___ Stored data ___

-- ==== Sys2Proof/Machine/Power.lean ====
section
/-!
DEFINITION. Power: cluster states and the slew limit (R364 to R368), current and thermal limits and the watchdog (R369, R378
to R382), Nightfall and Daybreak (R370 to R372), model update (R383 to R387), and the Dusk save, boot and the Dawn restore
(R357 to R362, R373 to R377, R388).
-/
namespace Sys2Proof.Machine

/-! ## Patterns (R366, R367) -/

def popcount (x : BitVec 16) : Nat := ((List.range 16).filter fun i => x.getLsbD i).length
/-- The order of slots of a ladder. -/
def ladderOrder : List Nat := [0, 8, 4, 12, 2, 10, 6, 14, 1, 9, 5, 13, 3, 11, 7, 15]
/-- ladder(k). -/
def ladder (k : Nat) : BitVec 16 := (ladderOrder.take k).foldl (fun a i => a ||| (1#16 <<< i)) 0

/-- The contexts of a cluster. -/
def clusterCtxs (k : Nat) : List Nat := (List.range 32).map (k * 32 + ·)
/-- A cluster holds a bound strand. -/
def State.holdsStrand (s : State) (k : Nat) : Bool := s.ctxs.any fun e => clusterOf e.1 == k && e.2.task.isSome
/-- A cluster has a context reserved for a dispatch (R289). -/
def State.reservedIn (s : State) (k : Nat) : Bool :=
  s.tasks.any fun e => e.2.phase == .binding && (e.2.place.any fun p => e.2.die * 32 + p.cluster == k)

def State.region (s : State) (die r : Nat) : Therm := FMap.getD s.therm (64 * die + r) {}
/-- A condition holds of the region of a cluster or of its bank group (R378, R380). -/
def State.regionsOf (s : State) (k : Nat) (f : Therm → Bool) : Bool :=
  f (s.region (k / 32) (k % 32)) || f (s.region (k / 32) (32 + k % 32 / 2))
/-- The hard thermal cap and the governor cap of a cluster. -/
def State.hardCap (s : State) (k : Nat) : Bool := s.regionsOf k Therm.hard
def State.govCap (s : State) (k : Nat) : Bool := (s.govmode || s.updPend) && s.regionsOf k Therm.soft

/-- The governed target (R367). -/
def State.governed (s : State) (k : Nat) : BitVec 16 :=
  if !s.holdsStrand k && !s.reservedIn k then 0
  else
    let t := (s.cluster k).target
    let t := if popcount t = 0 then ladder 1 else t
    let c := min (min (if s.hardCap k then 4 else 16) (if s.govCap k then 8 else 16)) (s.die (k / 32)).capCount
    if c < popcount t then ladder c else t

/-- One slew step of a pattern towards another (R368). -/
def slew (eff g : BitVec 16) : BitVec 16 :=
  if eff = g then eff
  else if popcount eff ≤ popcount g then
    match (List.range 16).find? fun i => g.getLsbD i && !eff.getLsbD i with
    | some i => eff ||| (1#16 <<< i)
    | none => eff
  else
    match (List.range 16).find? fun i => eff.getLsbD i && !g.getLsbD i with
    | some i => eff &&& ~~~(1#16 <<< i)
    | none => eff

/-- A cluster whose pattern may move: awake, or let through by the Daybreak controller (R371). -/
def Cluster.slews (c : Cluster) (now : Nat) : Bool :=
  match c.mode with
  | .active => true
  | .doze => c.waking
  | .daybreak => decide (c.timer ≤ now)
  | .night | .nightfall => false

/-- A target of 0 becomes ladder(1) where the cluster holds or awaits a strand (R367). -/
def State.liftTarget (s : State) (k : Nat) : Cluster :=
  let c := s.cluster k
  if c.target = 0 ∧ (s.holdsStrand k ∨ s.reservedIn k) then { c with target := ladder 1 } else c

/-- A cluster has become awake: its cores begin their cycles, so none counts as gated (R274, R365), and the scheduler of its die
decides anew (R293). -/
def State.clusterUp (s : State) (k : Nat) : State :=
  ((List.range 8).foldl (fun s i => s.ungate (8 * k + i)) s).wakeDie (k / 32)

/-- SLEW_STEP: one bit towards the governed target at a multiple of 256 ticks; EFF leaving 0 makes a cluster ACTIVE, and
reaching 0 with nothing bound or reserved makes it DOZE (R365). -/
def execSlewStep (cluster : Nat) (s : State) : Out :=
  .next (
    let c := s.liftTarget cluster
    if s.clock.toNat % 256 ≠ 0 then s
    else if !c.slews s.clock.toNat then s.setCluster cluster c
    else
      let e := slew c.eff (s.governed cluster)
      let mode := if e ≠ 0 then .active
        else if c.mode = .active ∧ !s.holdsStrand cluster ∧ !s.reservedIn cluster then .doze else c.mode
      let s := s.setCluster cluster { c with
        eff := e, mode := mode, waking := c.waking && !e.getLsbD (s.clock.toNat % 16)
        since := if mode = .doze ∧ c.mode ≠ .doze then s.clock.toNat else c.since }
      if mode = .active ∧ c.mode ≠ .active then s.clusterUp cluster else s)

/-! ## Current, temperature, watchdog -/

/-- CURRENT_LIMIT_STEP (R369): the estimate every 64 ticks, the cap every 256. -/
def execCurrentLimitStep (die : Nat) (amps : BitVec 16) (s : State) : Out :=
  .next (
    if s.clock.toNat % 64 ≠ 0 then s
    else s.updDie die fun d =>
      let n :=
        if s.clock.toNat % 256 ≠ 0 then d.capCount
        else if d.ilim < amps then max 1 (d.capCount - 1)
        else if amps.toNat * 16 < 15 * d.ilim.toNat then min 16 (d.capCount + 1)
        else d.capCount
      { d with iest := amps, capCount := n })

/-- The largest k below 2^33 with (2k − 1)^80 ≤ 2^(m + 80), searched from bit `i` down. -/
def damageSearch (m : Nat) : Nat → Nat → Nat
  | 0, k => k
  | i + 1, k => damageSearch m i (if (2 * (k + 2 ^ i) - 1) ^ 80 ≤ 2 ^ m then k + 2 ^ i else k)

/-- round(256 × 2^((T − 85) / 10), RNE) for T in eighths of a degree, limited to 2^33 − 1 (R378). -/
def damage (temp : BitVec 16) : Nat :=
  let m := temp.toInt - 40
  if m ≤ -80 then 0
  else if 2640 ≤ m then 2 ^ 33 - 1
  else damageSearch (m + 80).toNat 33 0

___

Problem details: Go through the records and set each one down again, unchanged.

Answer box:
-- ==== Sys2Proof/Machine/Power.lean ====
section
/-!
DEFINITION. Power: cluster states and the slew limit (R364 to R368), current and thermal limits and the watchdog (R369, R378
to R382), Nightfall and Daybreak (R370 to R372), model update (R383 to R387), and the Dusk save, boot and the Dawn restore
(R357 to R362, R373 to R377, R388).
-/
namespace Sys2Proof.Machine

/-! ## Patterns (R366, R367) -/

def popcount (x : BitVec 16) : Nat := ((List.range 16).filter fun i => x.getLsbD i).length
/-- The order of slots of a ladder. -/
def ladderOrder : List Nat := [0, 8, 4, 12, 2, 10, 6, 14, 1, 9, 5, 13, 3, 11, 7, 15]
/-- ladder(k). -/
def ladder (k : Nat) : BitVec 16 := (ladderOrder.take k).foldl (fun a i => a ||| (1#16 <<< i)) 0

/-- The contexts of a cluster. -/
def clusterCtxs (k : Nat) : List Nat := (List.range 32).map (k * 32 + ·)
/-- A cluster holds a bound strand. -/
def State.holdsStrand (s : State) (k : Nat) : Bool := s.ctxs.any fun e => clusterOf e.1 == k && e.2.task.isSome
/-- A cluster has a context reserved for a dispatch (R289). -/
def State.reservedIn (s : State) (k : Nat) : Bool :=
  s.tasks.any fun e => e.2.phase == .binding && (e.2.place.any fun p => e.2.die * 32 + p.cluster == k)

def State.region (s : State) (die r : Nat) : Therm := FMap.getD s.therm (64 * die + r) {}
/-- A condition holds of the region of a cluster or of its bank group (R378, R380). -/
def State.regionsOf (s : State) (k : Nat) (f : Therm → Bool) : Bool :=
  f (s.region (k / 32) (k % 32)) || f (s.region (k / 32) (32 + k % 32 / 2))
/-- The hard thermal cap and the governor cap of a cluster. -/
def State.hardCap (s : State) (k : Nat) : Bool := s.regionsOf k Therm.hard
def State.govCap (s : State) (k : Nat) : Bool := (s.govmode || s.updPend) && s.regionsOf k Therm.soft

/-- The governed target (R367). -/
def State.governed (s : State) (k : Nat) : BitVec 16 :=
  if !s.holdsStrand k && !s.reservedIn k then 0
  else
    let t := (s.cluster k).target
    let t := if popcount t = 0 then ladder 1 else t
    let c := min (min (if s.hardCap k then 4 else 16) (if s.govCap k then 8 else 16)) (s.die (k / 32)).capCount
    if c < popcount t then ladder c else t

/-- One slew step of a pattern towards another (R368). -/
def slew (eff g : BitVec 16) : BitVec 16 :=
  if eff = g then eff
  else if popcount eff ≤ popcount g then
    match (List.range 16).find? fun i => g.getLsbD i && !eff.getLsbD i with
    | some i => eff ||| (1#16 <<< i)
    | none => eff
  else
    match (List.range 16).find? fun i => eff.getLsbD i && !g.getLsbD i with
    | some i => eff &&& ~~~(1#16 <<< i)
    | none => eff

/-- A cluster whose pattern may move: awake, or let through by the Daybreak controller (R371). -/
def Cluster.slews (c : Cluster) (now : Nat) : Bool :=
  match c.mode with
  | .active => true
  | .doze => c.waking
  | .daybreak => decide (c.timer ≤ now)
  | .night | .nightfall => false

/-- A target of 0 becomes ladder(1) where the cluster holds or awaits a strand (R367). -/
def State.liftTarget (s : State) (k : Nat) : Cluster :=
  let c := s.cluster k
  if c.target = 0 ∧ (s.holdsStrand k ∨ s.reservedIn k) then { c with target := ladder 1 } else c

/-- A cluster has become awake: its cores begin their cycles, so none counts as gated (R274, R365), and the scheduler of its die
decides anew (R293). -/
def State.clusterUp (s : State) (k : Nat) : State :=
  ((List.range 8).foldl (fun s i => s.ungate (8 * k + i)) s).wakeDie (k / 32)

/-- SLEW_STEP: one bit towards the governed target at a multiple of 256 ticks; EFF leaving 0 makes a cluster ACTIVE, and
reaching 0 with nothing bound or reserved makes it DOZE (R365). -/
def execSlewStep (cluster : Nat) (s : State) : Out :=
  .next (
    let c := s.liftTarget cluster
    if s.clock.toNat % 256 ≠ 0 then s
    else if !c.slews s.clock.toNat then s.setCluster cluster c
    else
      let e := slew c.eff (s.governed cluster)
      let mode := if e ≠ 0 then .active
        else if c.mode = .active ∧ !s.holdsStrand cluster ∧ !s.reservedIn cluster then .doze else c.mode
      let s := s.setCluster cluster { c with
        eff := e, mode := mode, waking := c.waking && !e.getLsbD (s.clock.toNat % 16)
        since := if mode = .doze ∧ c.mode ≠ .doze then s.clock.toNat else c.since }
      if mode = .active ∧ c.mode ≠ .active then s.clusterUp cluster else s)

/-! ## Current, temperature, watchdog -/

/-- CURRENT_LIMIT_STEP (R369): the estimate every 64 ticks, the cap every 256. -/
def execCurrentLimitStep (die : Nat) (amps : BitVec 16) (s : State) : Out :=
  .next (
    if s.clock.toNat % 64 ≠ 0 then s
    else s.updDie die fun d =>
      let n :=
        if s.clock.toNat % 256 ≠ 0 then d.capCount
        else if d.ilim < amps then max 1 (d.capCount - 1)
        else if amps.toNat * 16 < 15 * d.ilim.toNat then min 16 (d.capCount + 1)
        else d.capCount
      { d with iest := amps, capCount := n })

/-- The largest k below 2^33 with (2k − 1)^80 ≤ 2^(m + 80), searched from bit `i` down. -/
def damageSearch (m : Nat) : Nat → Nat → Nat
  | 0, k => k
  | i + 1, k => damageSearch m i (if (2 * (k + 2 ^ i) - 1) ^ 80 ≤ 2 ^ m then k + 2 ^ i else k)

/-- round(256 × 2^((T − 85) / 10), RNE) for T in eighths of a degree, limited to 2^33 − 1 (R378). -/
def damage (temp : BitVec 16) : Nat :=
  let m := temp.toInt - 40
  if m ≤ -80 then 0
  else if 2640 ≤ m then 2 ^ 33 - 1
  else damageSearch (m + 80).toNat 33 0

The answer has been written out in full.